Problem statement:
Output each line of the data word for word, from the first through the line that holds "theorem admitIn_one_cases (p", and leave off whatever follows.

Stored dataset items
/-! ### Registers -/

/-- Settles O51: each completion's own writes, against the column "written by". -/
theorem registersChangeOnlyByWriters : Obligations.RegistersChangeOnlyByWriters := by
  intro i s t hi hrst ht
  cases exec_completes (isWireRow_of_isEvent hi) ht with
  | rst => exact absurd rfl hrst
  | headerByte b hs | lengthByte b hs | payloadByte b hs | sumMatches hs | sumDiffers hs => simp [hs]
  | clear | add => cases hi
  | _ => simp [emitHeader]

/-! ### Admission and transitions -/

/-- An operation of one phase is refused in every other. -/
theorem admitIn_one_cases (p : Phase) (s : State) (effect : Outcome) :
    s.st = p ∧ admitIn [p] s effect = effect ∨ s.st ≠ p ∧ admitIn [p] s effect = .refused (.notAdmitted s.st) := by
  by_cases h : s.st = p
  · exact .inl ⟨h, admitIn_of_mem _ (by simp [h])⟩
  · exact .inr ⟨h, admitIn_of_not_mem _ (by simp [h])⟩

/-- In every state that keeps the invariant an event is refused, where its cell of the transition table says so, or
completes (spec/30_encoding.md R70). -/
theorem event_refused_or_completes {i : Instr} {s : State} (hi : isEvent i = true) (h : s.Inv) :
    (transitionCell i s = [] ∧ ∃ r, exec i s = .refused r) ∨ ∃ t, exec i s = .next t := by
  cases i with
  | rst | statRd => exact .inr ⟨_, rfl⟩
  | encStart c l =>
    rcases admitIn_one_cases .idle s _ with ⟨-, he⟩ | ⟨hs, he⟩
    · exact .inr ⟨_, he⟩
    · exact .inl ⟨if_neg hs, _, he⟩
  | encData b =>
    rcases admitIn_one_cases .enc s _ with ⟨-, he⟩ | ⟨hs, he⟩
    · exact .inr ⟨_, he⟩
    · exact .inl ⟨if_neg hs, _, he⟩
  | decArm n =>
    rcases admitIn_one_cases .idle s _ with ⟨-, he⟩ | ⟨hs, he⟩
    · exact .inr ⟨_, he⟩
    · exact .inl ⟨if_neg hs, _, he⟩
  | rxByte b =>
    by_cases hs : s.st = .enc
    · exact .inl ⟨by simp [transitionCell, rxByteCell, hs], .notAdmitted .enc, by simp [exec, execRxByte, hs]⟩
    · obtain ⟨t, ht, -⟩ := execRxByte_next b s hs
      exact .inr ⟨t, ht⟩
  | rxTmo =>
    cases hs : s.st with
    | enc => exact .inl ⟨by simp [transitionCell, rxTmoCell, hs], .notAdmitted .enc, by simp [exec, execRxTmo, hs]⟩
    | idle => exact .inr ⟨_, (Completes.timeoutIdle hs).exec_eq⟩
    | done => exact .inr ⟨_, (Completes.finish hs).exec_eq⟩
    | header | payload | checksum => exact .inr ⟨_, (Completes.timeout (by simp [hs])).exec_eq⟩
  | bufRd k =>
    by_cases hs : s.st = .idle
    · by_cases hk : k.toNat < s.blen.toNat
      · obtain ⟨x, hx⟩ := Option.isSome_iff_exists.mp (h.written _ hk)
        exact .inr ⟨_, (Completes.read hs hk hx).exec_eq⟩
      · exact .inl ⟨by simp [transitionCell, hk], _, (admitIn_of_mem _ (by simp [hs])).trans (if_neg hk)⟩
    · exact .inl ⟨if_neg hs, _, admitIn_of_not_mem _ (by simp [hs])⟩
  | reserved op a b => exact .inl ⟨rfl, _, rfl⟩
  | accClr | accAdd | accEq | reqFrame | rspFrame | cmdSetVolume => cases hi

/-- An event that completes leads to a phase that its cell of the transition table names (spec/10_state.md R25). -/
theorem Completes.st_mem_transitionCell {i : Instr} {s t : State} (h : Completes i s t) (hi : isEvent i = true) :
    t.st ∈ transitionCell i s := by
  cases h with
  | rst | status => simp [transitionCell]
  | emptyFrame c hs => simp [transitionCell, hs]
  | openFrame c hs hl => simp [transitionCell, hs, one_le_toNat_of_ne_zero hl]
  | lastData b hs hr => simp [transitionCell, hs, (sub_one_eq_zero_iff _).mp hr]
  | moreData b hs hr => simp [transitionCell, hs, mt (sub_one_eq_zero_iff _).mpr hr]
  | armZero hs => simp [transitionCell, hs]
  | arm hs hn => simp [transitionCell, hs, one_le_toNat_of_ne_zero hn]
  | headerByte b hs | sumMatches hs | sumDiffers hs => simp [transitionCell, rxByteCell, failurePhase, hs]
  | lengthByte b hs | payloadByte b hs => simp [transitionCell, rxByteCell, hs]; omega
  | dropped b hs => rcases hs with hs | hs <;> simp [transitionCell, rxByteCell, hs]
  | timeout hs => rcases hs with hs | hs | hs <;> simp [transitionCell, rxTmoCell, failurePhase, hs]
  | finish hs | timeoutIdle hs => simp [transitionCell, rxTmoCell, hs]
  | read hs hk hx => simp [transitionCell, hs, hk]
  | clear | add | compare => cases hi

/-- Settles O39: refused where the cell is empty, else led to a phase of the cell. -/
theorem transitionTable : Obligations.TransitionTable := fun _ _ hi h =>
  (event_refused_or_completes hi h).imp id fun ⟨t, ht⟩ =>
    ⟨t, ht, (exec_completes (isWireRow_of_isEvent hi) ht).st_mem_transitionCell hi⟩

end Sys2Proof.Machine
end

section
/-!
SUPPORT. The decoder on a sequence of bytes, one lemma for each part of a response: the header before its length byte, the
payload, the checksum byte, what follows it (spec/42_decoder.md R103 to R107); and the whole of it after arming (spec/10_state.md
R33).
-/

namespace Sys2Proof.Machine

/-! ### Sums -/

theorem sum8_append (as bs : List Byte) : sum8 (as ++ bs) = sum8 as + sum8 bs := by
  induction as with
  | nil => simp [sum8]
  | cons a as ih => simp only [List.cons_append, sum8, ih, BitVec.add_assoc]

/-! ### One byte received -/

theorem execRxByte_headerByte {s : State} (b : Byte) (hs : s.st = .header) (hp : s.hpos ≠ lastHeaderPos s) :
    execRxByte b s = .next { s with sum := s.sum + b, hpos := s.hpos + 1 } :=
  (Completes.headerByte b hs hp).exec_eq

theorem execRxByte_length {s : State} (b : Byte) (hs : s.st = .header) (hp : s.hpos = lastHeaderPos s) :
    execRxByte b s = .next { s with sum := s.sum + b, cnt := b, st := bodyPhase b.toNat } :=
  (Completes.lengthByte b hs hp).exec_eq

theorem payloadSlot_eq_some {s : State} {k : Nat} : payloadSlot s = some k ↔ k = s.off.toNat ∧ k < s.blen.toNat := by
  unfold payloadSlot countOf
  by_cases h : s.off.toNat < s.blen.toNat <;> simp [h] <;> omega

theorem execRxByte_payload {s : State} (b : Byte) (hs : s.st = .payload) (hcnt : 1 ≤ s.cnt.toNat) :
    ∃ u, execRxByte b s = .next u ∧
      u = { s with sum := s.sum + b, cnt := s.cnt - 1, off := s.off + 1, st := bodyPhase (s.cnt.toNat - 1),
                   buf := u.buf } ∧
      ∀ k, readBuf u k = if k = s.off.toNat ∧ k < s.blen.toNat then some b else readBuf s k := by
  have hleft : (s.cnt - 1).toNat = s.cnt.toNat - 1 := by bv_omega
  refine ⟨_, (Completes.payloadByte b hs).exec_eq, by rw [hleft], fun k => ?_⟩
  simp only [← payloadSlot_eq_some]
  exact readBuf_storePayload s b k

theorem execRxByte_checksum {s : State} (b : Byte) (hs : s.st = .checksum) :
    ∃ u, execRxByte b s = .next u ∧
      u = { s with vd := if b = s.sum then .ok else .sumErr, st := .done, buf := u.buf } ∧
      ∀ k, readBuf u k = if b ≠ s.sum ∧ k < s.blen.toNat then some 0 else readBuf s k := by
  by_cases hb : b = s.sum
  · subst hb
    exact ⟨_, (Completes.sumMatches hs).exec_eq, by simp [goto, setVerdict], fun k => by simp [readBuf]⟩
  · refine ⟨_, (Completes.sumDiffers hs hb).exec_eq, ?_, fun k => ?_⟩
    · simp [raise, goto, setVerdict, zeroFill, zeroBuf, failurePhase, failureVerdict, hb]
    · simp only [ne_eq, hb, not_false_eq_true, true_and]
      exact readBuf_zeroFill s k

/-! ### Bytes received in one phase -/

/-- Header bytes before the length byte are summed and counted. -/
theorem forBytes_header (bs : List Byte) : ∀ s : State, s.st = .header →
    s.hpos.toNat + bs.length + 1 ≤ s.cfg.hdrLen.toNat →
    forBytes execRxByte bs s =
      .next { s with sum := s.sum + sum8 bs, hpos := s.hpos + BitVec.ofNat 2 bs.length } := by
  induction bs with
  | nil => intro s _ _; simp [forBytes_nil, sum8]
  | cons b bs ih =>
    intro s hs hlen
    rw [List.length_cons] at hlen
    have hne : s.hpos ≠ lastHeaderPos s := fun h => by have := hpos_eq_last_iff.mp h; omega
    obtain ⟨hnext, -⟩ := hpos_succ_of_ne_last (by omega) hne
    have hpos : s.hpos + 1 + BitVec.ofNat 2 bs.length = s.hpos + BitVec.ofNat 2 (bs.length + 1) := by
      rw [BitVec.add_assoc, BitVec.add_comm 1, BitVec.ofNat_add]; rfl
    rw [forBytes_cons, execRxByte_headerByte b hs hne, andThen_of_next]
    have hlen' : (s.hpos + 1).toNat + bs.length + 1 ≤ s.cfg.hdrLen.toNat := by omega
    refine (ih { s with sum := s.sum + b, hpos := s.hpos + 1 } hs hlen').trans ?_
    simp only [sum8, List.length_cons, hpos, BitVec.add_assoc]

/-- What payload bytes leave at an offset: byte `k` of them at `off + k`, where that is active, and else what stood there. -/
def payloadRead (bs : List Byte) (s : State) (k : Nat) : Option Byte :=
  if s.off.toNat ≤ k ∧ k < s.blen.toNat then (bs[k - s.off.toNat]?).or (readBuf s k) else readBuf s k

@[simp] theorem payloadRead_nil (s : State) (k : Nat) : payloadRead [] s k = readBuf s k := by simp [payloadRead]

/-- The first payload byte is stored at its slot, the others from the next offset on. -/
theorem payloadRead_cons {s u : State} {b : Byte} (bs : List Byte) (hblen : u.blen = s.blen)
    (hoff : u.off.toNat = s.off.toNat + 1)
    (hu : ∀ k, readBuf u k = if k = s.off.toNat ∧ k < s.blen.toNat then some b else readBuf s k) (k : Nat) :
    payloadRead bs u k = payloadRead (b :: bs) s k := by
  simp only [payloadRead, hblen, hoff, hu]
  by_cases hk : k < s.blen.toNat
  · rcases Nat.lt_trichotomy k s.off.toNat with hlt | heq | hgt
    · simp [hk, show ¬ s.off.toNat + 1 ≤ k by omega, show ¬ s.off.toNat ≤ k by omega, show k ≠ s.off.toNat by omega]
    · simp [← heq, hk]
    · simp [hk, show s.off.toNat + 1 ≤ k by omega, show s.off.toNat ≤ k by omega, show k ≠ s.off.toNat by omega,
        show k - s.off.toNat = k - (s.off.toNat + 1) + 1 by omega]
  · simp [hk]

Problem solution:
/-! ### Registers -/

/-- Settles O51: each completion's own writes, against the column "written by". -/
theorem registersChangeOnlyByWriters : Obligations.RegistersChangeOnlyByWriters := by
  intro i s t hi hrst ht
  cases exec_completes (isWireRow_of_isEvent hi) ht with
  | rst => exact absurd rfl hrst
  | headerByte b hs | lengthByte b hs | payloadByte b hs | sumMatches hs | sumDiffers hs => simp [hs]
  | clear | add => cases hi
  | _ => simp [emitHeader]

/-! ### Admission and transitions -/

/-- An operation of one phase is refused in every other. -/
theorem admitIn_one_cases (p : Phase) (s : State) (effect : Outcome) :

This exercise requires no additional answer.